Sampai aku bertanya pada diriku, apakah hati ini sudah tidak berfungsi untuk merasakannya kembali? Atau jangan-jangan sudah mati rasa?

Entahlah.. Aku pun tidak tahu.

***

Sebetulnya tiap hari aku memohon pada Tuhan agar aku dipertemukan dengan seseorang yang akan menemaniku di masa depan kelak. Iya. Aku sudah tak mau lagi membuang waktuku untuk berlama-lama pacaran.

Sampai akhirnya di waktu yang hampir 2 tahun berlalu ini, aku mengenalmu. Ada sesuatu yang tidak bisa aku ungkapkan padamu kenapa detak jantungku mendadak kencang ketika pertama kali melihatmu. Sejujurnya aku sendiri pun terkejut. Beberapa pertanyaan muncul seperti: Kamu ini siapa? Kenapa kamu bisa membuatku seperti ini? Kamu kah orangnya?

Kamu masuk di saat yang tepat, dan aku pun menghendakinya. Kamu tahu tidak kalau ini membuat orang-orang di sekitarku turut senang, karena akhirnya aku masih bisa menyukai laki-laki.

Ada yang harus kamu tahu. Bahwa aku tidak pernah melihat seseorang dari seberapa hebat dia dalam pekerjaannya, seberapa tampan dia, seberapa terkenal dia dilingkungannya, seberapa banyak uang yang dia miliki.

Yang aku tahu kamu orang baik. Itu saja. Bukan mulutku yang mengatakan, tapi hatiku. Terlepas kamu bilang bahwa kamu tidak sebagus yang aku pikirkan. Memangnya di dunia ini ada yang sempurna?

Kalau aku mau, aku tidak akan pernah melihatmu sedikitpun karena pekerjaan sepertimu itu dulu pernah membuatku dicampakkan.

Padahal aku tahu, bahwa aku bukan satu-satunya yang kamu buat seperti ini. Banyak perempuan yang juga terkesan dengan sikapmu. Dan aku pun tahu diri, aku ini berbeda dengan perempuan-perempuan lain. Iya kan? Hehe..

***

Aku hanya ingin bilang, terima kasih sejauh ini sudah meluangkan waktumu untuk mendengarkan semua ceritaku. Aku tidak bisa berharap banyak, karena dulu aku sudah pernah berharap pada manusia dan itu menyakitkan.
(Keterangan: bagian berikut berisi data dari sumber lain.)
/-- A frame forwarded unchanged to the Field NORMAL queue, or dropped when it is full (R159 step 6; log 17). -/
def State.forwardToField (s : State) (f : Frame) : State :=
  if s.fieldPort.normalUsed < 32 then
    s.setFieldPort { s.fieldPort with normal := s.fieldPort.normal ++ [⟨f, none⟩] }
  else s.count fun c => { c with fieldForwardLost := inc16 c.fieldForwardLost }

/-- A DISPATCH reaches the Gate, unless it is malformed (R153, R159). -/
def State.dispatchArrives (s : State) (f : Frame) : State :=
  if isMalformed f then s
  else
    match DispatchOrder.read f.payload with
    | some (o, _) => s.takeDispatch f.dest o
    | none => s

/-- The steps of R159 after the source and the silence timer. -/
def State.stationSteps (s : State) (f : Frame) : State :=
  if isPartOwned f.kind then
    (s.count fun c => { c with usurpedFrames := inc16 c.usurpedFrames }).raise .usurpedKind (some f.kind)
  else if f.dest == s.sys.address then
    if f.kind == kindManagementRequest then s.managementRequest f.payload
    else s.count fun c => { c with stationMisaddressed := inc16 c.stationMisaddressed }
  else if f.kind == kindDispatch then s.dispatchArrives f
  else s.forwardToField f

/-- A frame received whole on the Station Port (R159). -/
def State.stationReceive (s : State) (f : Frame) : State :=
  let s := s.receiveWhole .station f
  if f.src != 0 then s.count fun c => { c with stationForeignSrc := inc16 c.stationForeignSrc }
  else s.stationHeard.stationSteps f

end Sys2Proof.Machine
end

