/-- An evaluation of a zone (R143 to R146): its sources and its line indication give the target. A fire-confirmed stage
stands, and its flags latch again (R171; log 51). A stage rises to its target at once, with what a rise to PRE_ALARM or
to FIRE brings; one above its target runs its clear timer toward the greatest target since it started; and at its target
it runs none. Reaching FIRE latches the flag, locks the connection out, takes every string from service, clears every
mask, brings the limits to zero, commands the chiller in URGENT, and starts the release where it is enabled (R147). At a
close every cell source is graded first (R141). -/
def Obligations.FireZonesFollowTheirSources : Prop :=
  (∀ (s : State) (z : Nat), z < 8 → s.fire.zones.length = 8 →
    let r := s.fireZone z
    let sources := s.sources z
    let alarms := (sources.filter (· == .alarm)).length
    let graded := (sources.filter (· != .none)).length
    let target : FireStage :=
      if r.lineIndication = true ∨ 2 ≤ alarms then .fire else if alarms = 1 ∨ 2 ≤ graded then .preAlarm
      else if graded = 1 then .watch else .normal
    let t := s.evaluateZone z
    let v := { r with target := target, unwatched := s.zoneUnwatched z }
    let release := s.tables.t13.releaseEnable.getD z false
    let delay := s.tables.t13.releaseDelay * 1000
    let hold := s.lineIsActive .releaseHold
    sources = r.cellGrade :: ((List.range 16).filter fun i => (s.detectorEntry i).inUse && (s.detectorEntry i).zone == z &&
      !(s.detectorEntry i).mask && (s.detectorAt i).loop == .normal && (s.detectorAt i).grade != .none).map
        (fun i => (s.detectorAt i).grade) ∧
    (s.zoneUnwatched z = true ↔ (∃ i < 16, (s.detectorEntry i).inUse = true ∧ (s.detectorEntry i).zone = z) ∧
      ∀ i < 16, (s.detectorEntry i).inUse = true → (s.detectorEntry i).zone = z →
        (s.detectorEntry i).mask = true ∨ (s.detectorAt i).loop ≠ .normal) ∧
    (r.stage.confirmed = true → t.fireZone z = v ∧ t.isLatched .fire = true ∧
      (r.stage = .released → t.isLatched .release = true)) ∧
    (r.stage.confirmed = false → target = r.stage → t.fireZone z = { v with clearTimer := none }) ∧
    (r.stage.confirmed = false → target.rank < r.stage.rank → t.fireZone z = { v with clearTimer := some (
      match r.clearTimer with
      | none => ⟨s.time + BitVec.ofNat 32 (s.tables.t13.clearTime * 1000), target⟩
      | some c => ⟨c.ends, if c.ceiling.rank < target.rank then target else c.ceiling⟩) }) ∧
    (r.stage.rank < target.rank → target ≠ .fire → t.fireZone z = { v with stage := target, clearTimer := none }) ∧
    (r.stage.rank < target.rank → target = .preAlarm → (∀ m < 48, (t.moduleAt m).mask = []) ∧
      (s.conn.state = .reconnectTiming → t.conn.state = .openWait)) ∧
    (r.stage.rank < target.rank → target = .fire →
      t.fireZone z = { v with
        clearTimer := none, fireTime := some s.time
        stage := if !release then .fire else if delay = 0 ∧ hold = false then .released else .releaseDelay
        countdown :=
          if !release then r.countdown
          else if hold then some (.paused delay)
          else if delay = 0 then none else some (.running (s.time + BitVec.ofNat 32 delay)) } ∧
      t.isLatched .fire = true ∧ t.conn.lockedOut ∧
      (∀ i < 4, (t.stringAt i).state ≠ .inService ∧ (t.stringAt i).state ≠ .restoring) ∧
      (∀ m < 48, (t.moduleAt m).mask = []) ∧
      t.envelope.record.pChgLim = 0 ∧ t.envelope.record.pDisLim = 0 ∧ t.thermal.command.fanDuty = 0 ∧
      (∀ a, s.addressOf .chiller 0 = some a → s.ownFrame kindCoolantCommand a
        (coolantCommandPayload true (s.thermal.zones.map fun _ => 4032) 0) ∈ t.fieldPort.urgent) ∧
      (release = true → delay = 0 → hold = false → t.fire.releaseOut = true ∧ t.isLatched .release = true)) ∧
    (∀ k, k ≠ z → t.fireZone k = s.fireZone k) ∧ t.fire.detectors = s.fire.detectors ∧
    t.fire.timerEnd = s.fire.timerEnd ∧
    s.changesOnly t [.modules, .strings, .envelope, .gate, .conn, .thermal, .fire, .fieldPort, .notices, .flags,
      .counters]) ∧
  (∀ (s : State) (z : Nat),
    let reports := fun m => m < 48 ∧ s.moduleInUse m = true ∧ (s.moduleAt m).zone = z ∧ (s.moduleAt m).quality = .fresh
    let t13 := s.tables.t13
    let hot := ∃ m, reports m ∧ ∃ x ∈ (s.moduleAt m).temps, t13.tFire ≤ x
    let rising := ∃ m newest earlier, reports m ∧ (s.moduleAt m).history = earlier ++ [newest] ∧
      ∃ y ∈ lastEntries t13.riseWindow earlier, t13.riseThreshold ≤ newest - y
    (hot → s.cellSource z = .alarm) ∧ (¬hot → rising → s.cellSource z = .pre) ∧
    (¬hot → ¬rising → s.cellSource z = .none) ∧
    s.fireClose = (s.setFire { s.fire with
      zones := s.fire.zones.mapIdx fun i r => { r with cellGrade := s.cellSource i } }).evaluateZones (List.range 8))
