/-! ### `setStationPort` -/

@[simp] theorem State.setStationPort_pending (x : StationPort) : (s.setStationPort x).pending = s.pending := rfl
@[simp] theorem State.setStationPort_time (x : StationPort) : (s.setStationPort x).time = s.time := rfl
@[simp] theorem State.setStationPort_sys (x : StationPort) : (s.setStationPort x).sys = s.sys := rfl
@[simp] theorem State.setStationPort_rounds (x : StationPort) : (s.setStationPort x).rounds = s.rounds := rfl
@[simp] theorem State.setStationPort_modules (x : StationPort) : (s.setStationPort x).modules = s.modules := rfl
@[simp] theorem State.setStationPort_strings (x : StationPort) : (s.setStationPort x).strings = s.strings := rfl
@[simp] theorem State.setStationPort_cellsHold (x : StationPort) : (s.setStationPort x).cellsHold = s.cellsHold := rfl
@[simp] theorem State.setStationPort_limits (x : StationPort) : (s.setStationPort x).limits = s.limits := rfl
@[simp] theorem State.setStationPort_envelope (x : StationPort) : (s.setStationPort x).envelope = s.envelope := rfl
@[simp] theorem State.setStationPort_gate (x : StationPort) : (s.setStationPort x).gate = s.gate := rfl
@[simp] theorem State.setStationPort_grid (x : StationPort) : (s.setStationPort x).grid = s.grid := rfl
@[simp] theorem State.setStationPort_conn (x : StationPort) : (s.setStationPort x).conn = s.conn := rfl
@[simp] theorem State.setStationPort_thermal (x : StationPort) : (s.setStationPort x).thermal = s.thermal := rfl
@[simp] theorem State.setStationPort_fire (x : StationPort) : (s.setStationPort x).fire = s.fire := rfl
@[simp] theorem State.setStationPort_nodes (x : StationPort) : (s.setStationPort x).nodes = s.nodes := rfl
@[simp] theorem State.setStationPort_fieldPort (x : StationPort) : (s.setStationPort x).fieldPort = s.fieldPort := rfl
@[simp] theorem State.setStationPort_stationPort (x : StationPort) : (s.setStationPort x).stationPort = x := rfl
@[simp] theorem State.setStationPort_engine (x : StationPort) : (s.setStationPort x).engine = s.engine := rfl
@[simp] theorem State.setStationPort_notices (x : StationPort) : (s.setStationPort x).notices = s.notices := rfl
@[simp] theorem State.setStationPort_flags (x : StationPort) : (s.setStationPort x).flags = s.flags := rfl
@[simp] theorem State.setStationPort_config (x : StationPort) : (s.setStationPort x).config = s.config := rfl
@[simp] theorem State.setStationPort_image (x : StationPort) : (s.setStationPort x).image = s.image := rfl
@[simp] theorem State.setStationPort_lines (x : StationPort) : (s.setStationPort x).lines = s.lines := rfl
@[simp] theorem State.setStationPort_supply (x : StationPort) : (s.setStationPort x).supply = s.supply := rfl
@[simp] theorem State.setStationPort_counters (x : StationPort) : (s.setStationPort x).counters = s.counters := rfl
@[simp] theorem State.setStationPort_choices (x : StationPort) : (s.setStationPort x).choices = s.choices := rfl

/-! ### `setEngine` -/

@[simp] theorem State.setEngine_pending (x : Engine) : (s.setEngine x).pending = s.pending := rfl
@[simp] theorem State.setEngine_time (x : Engine) : (s.setEngine x).time = s.time := rfl
@[simp] theorem State.setEngine_sys (x : Engine) : (s.setEngine x).sys = s.sys := rfl
@[simp] theorem State.setEngine_rounds (x : Engine) : (s.setEngine x).rounds = s.rounds := rfl
@[simp] theorem State.setEngine_modules (x : Engine) : (s.setEngine x).modules = s.modules := rfl
@[simp] theorem State.setEngine_strings (x : Engine) : (s.setEngine x).strings = s.strings := rfl
@[simp] theorem State.setEngine_cellsHold (x : Engine) : (s.setEngine x).cellsHold = s.cellsHold := rfl
@[simp] theorem State.setEngine_limits (x : Engine) : (s.setEngine x).limits = s.limits := rfl
@[simp] theorem State.setEngine_envelope (x : Engine) : (s.setEngine x).envelope = s.envelope := rfl
@[simp] theorem State.setEngine_gate (x : Engine) : (s.setEngine x).gate = s.gate := rfl
@[simp] theorem State.setEngine_grid (x : Engine) : (s.setEngine x).grid = s.grid := rfl
@[simp] theorem State.setEngine_conn (x : Engine) : (s.setEngine x).conn = s.conn := rfl
@[simp] theorem State.setEngine_thermal (x : Engine) : (s.setEngine x).thermal = s.thermal := rfl
@[simp] theorem State.setEngine_fire (x : Engine) : (s.setEngine x).fire = s.fire := rfl
@[simp] theorem State.setEngine_nodes (x : Engine) : (s.setEngine x).nodes = s.nodes := rfl
@[simp] theorem State.setEngine_fieldPort (x : Engine) : (s.setEngine x).fieldPort = s.fieldPort := rfl
@[simp] theorem State.setEngine_stationPort (x : Engine) : (s.setEngine x).stationPort = s.stationPort := rfl
@[simp] theorem State.setEngine_engine (x : Engine) : (s.setEngine x).engine = x := rfl
@[simp] theorem State.setEngine_notices (x : Engine) : (s.setEngine x).notices = s.notices := rfl
@[simp] theorem State.setEngine_flags (x : Engine) : (s.setEngine x).flags = s.flags := rfl
@[simp] theorem State.setEngine_config (x : Engine) : (s.setEngine x).config = s.config := rfl
@[simp] theorem State.setEngine_image (x : Engine) : (s.setEngine x).image = s.image := rfl
@[simp] theorem State.setEngine_lines (x : Engine) : (s.setEngine x).lines = s.lines := rfl
@[simp] theorem State.setEngine_supply (x : Engine) : (s.setEngine x).supply = s.supply := rfl
@[simp] theorem State.setEngine_counters (x : Engine) : (s.setEngine x).counters = s.counters := rfl
@[simp] theorem State.setEngine_choices (x : Engine) : (s.setEngine x).choices = s.choices := rfl

/-! ### `setNotices` -/

@[simp] theorem State.setNotices_pending (x : List Notice) : (s.setNotices x).pending = s.pending := rfl
@[simp] theorem State.setNotices_time (x : List Notice) : (s.setNotices x).time = s.time := rfl
@[simp] theorem State.setNotices_sys (x : List Notice) : (s.setNotices x).sys = s.sys := rfl
@[simp] theorem State.setNotices_rounds (x : List Notice) : (s.setNotices x).rounds = s.rounds := rfl
@[simp] theorem State.setNotices_modules (x : List Notice) : (s.setNotices x).modules = s.modules := rfl
@[simp] theorem State.setNotices_strings (x : List Notice) : (s.setNotices x).strings = s.strings := rfl
@[simp] theorem State.setNotices_cellsHold (x : List Notice) : (s.setNotices x).cellsHold = s.cellsHold := rfl
@[simp] theorem State.setNotices_limits (x : List Notice) : (s.setNotices x).limits = s.limits := rfl
@[simp] theorem State.setNotices_envelope (x : List Notice) : (s.setNotices x).envelope = s.envelope := rfl
@[simp] theorem State.setNotices_gate (x : List Notice) : (s.setNotices x).gate = s.gate := rfl
@[simp] theorem State.setNotices_grid (x : List Notice) : (s.setNotices x).grid = s.grid := rfl
@[simp] theorem State.setNotices_conn (x : List Notice) : (s.setNotices x).conn = s.conn := rfl
@[simp] theorem State.setNotices_thermal (x : List Notice) : (s.setNotices x).thermal = s.thermal := rfl
@[simp] theorem State.setNotices_fire (x : List Notice) : (s.setNotices x).fire = s.fire := rfl
@[simp] theorem State.setNotices_nodes (x : List Notice) : (s.setNotices x).nodes = s.nodes := rfl
@[simp] theorem State.setNotices_fieldPort (x : List Notice) : (s.setNotices x).fieldPort = s.fieldPort := rfl
@[simp] theorem State.setNotices_stationPort (x : List Notice) : (s.setNotices x).stationPort = s.stationPort := rfl
@[simp] theorem State.setNotices_engine (x : List Notice) : (s.setNotices x).engine = s.engine := rfl
@[simp] theorem State.setNotices_notices (x : List Notice) : (s.setNotices x).notices = x := rfl
@[simp] theorem State.setNotices_flags (x : List Notice) : (s.setNotices x).flags = s.flags := rfl
@[simp] theorem State.setNotices_config (x : List Notice) : (s.setNotices x).config = s.config := rfl
@[simp] theorem State.setNotices_image (x : List Notice) : (s.setNotices x).image = s.image := rfl
@[simp] theorem State.setNotices_lines (x : List Notice) : (s.setNotices x).lines = s.lines := rfl
@[simp] theorem State.setNotices_supply (x : List Notice) : (s.setNotices x).supply = s.supply := rfl
@[simp] theorem State.setNotices_counters (x : List Notice) : (s.setNotices x).counters = s.counters := rfl
@[simp] theorem State.setNotices_choices (x : List Notice) : (s.setNotices x).choices = s.choices := rfl

/-! ### `setFlags` -/

@[simp] theorem State.setFlags_pending (x : FlagRec) : (s.setFlags x).pending = s.pending := rfl
@[simp] theorem State.setFlags_time (x : FlagRec) : (s.setFlags x).time = s.time := rfl
@[simp] theorem State.setFlags_sys (x : FlagRec) : (s.setFlags x).sys = s.sys := rfl
@[simp] theorem State.setFlags_rounds (x : FlagRec) : (s.setFlags x).rounds = s.rounds := rfl
@[simp] theorem State.setFlags_modules (x : FlagRec) : (s.setFlags x).modules = s.modules := rfl
@[simp] theorem State.setFlags_strings (x : FlagRec) : (s.setFlags x).strings = s.strings := rfl
@[simp] theorem State.setFlags_cellsHold (x : FlagRec) : (s.setFlags x).cellsHold = s.cellsHold := rfl
@[simp] theorem State.setFlags_limits (x : FlagRec) : (s.setFlags x).limits = s.limits := rfl
@[simp] theorem State.setFlags_envelope (x : FlagRec) : (s.setFlags x).envelope = s.envelope := rfl
@[simp] theorem State.setFlags_gate (x : FlagRec) : (s.setFlags x).gate = s.gate := rfl
@[simp] theorem State.setFlags_grid (x : FlagRec) : (s.setFlags x).grid = s.grid := rfl
@[simp] theorem State.setFlags_conn (x : FlagRec) : (s.setFlags x).conn = s.conn := rfl
@[simp] theorem State.setFlags_thermal (x : FlagRec) : (s.setFlags x).thermal = s.thermal := rfl
@[simp] theorem State.setFlags_fire (x : FlagRec) : (s.setFlags x).fire = s.fire := rfl
@[simp] theorem State.setFlags_nodes (x : FlagRec) : (s.setFlags x).nodes = s.nodes := rfl
@[simp] theorem State.setFlags_fieldPort (x : FlagRec) : (s.setFlags x).fieldPort = s.fieldPort := rfl
@[simp] theorem State.setFlags_stationPort (x : FlagRec) : (s.setFlags x).stationPort = s.stationPort := rfl
@[simp] theorem State.setFlags_engine (x : FlagRec) : (s.setFlags x).engine = s.engine := rfl
@[simp] theorem State.setFlags_notices (x : FlagRec) : (s.setFlags x).notices = s.notices := rfl
@[simp] theorem State.setFlags_flags (x : FlagRec) : (s.setFlags x).flags = x := rfl
@[simp] theorem State.setFlags_config (x : FlagRec) : (s.setFlags x).config = s.config := rfl
@[simp] theorem State.setFlags_image (x : FlagRec) : (s.setFlags x).image = s.image := rfl
@[simp] theorem State.setFlags_lines (x : FlagRec) : (s.setFlags x).lines = s.lines := rfl
@[simp] theorem State.setFlags_supply (x : FlagRec) : (s.setFlags x).supply = s.supply := rfl
@[simp] theorem State.setFlags_counters (x : FlagRec) : (s.setFlags x).counters = s.counters := rfl
@[simp] theorem State.setFlags_choices (x : FlagRec) : (s.setFlags x).choices = s.choices := rfl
Aku tidak meminta apapun. Yang penting kamu sudah tahu perasaanku. Sekarang lakukan saja apa yang kamu mau, tidak usah pikirkan aku. Aku cukup melihatmu dari kejauhan, dan mendoakanmu disetiap sujudku.

Seperti yang kamu bilang  " Tenang ya, kalau jodoh nggak akan kemana.."

***

Oh ya, maaf aku tidak bilang akan menulis ini. Ini spontanitas, aku sedang tidak bisa tidur, dan kamu tahu sendiri aku adalah orang yang tidak tahan untuk tidak menumpahkan apa yang sedang dirasakan. Kamu tidak perlu merasa tidak enak. Anggap saja ini hadiah dari perkenalan kita, ya.

Bandung, 23 Desember 2016

Aku yang mendoakanmu.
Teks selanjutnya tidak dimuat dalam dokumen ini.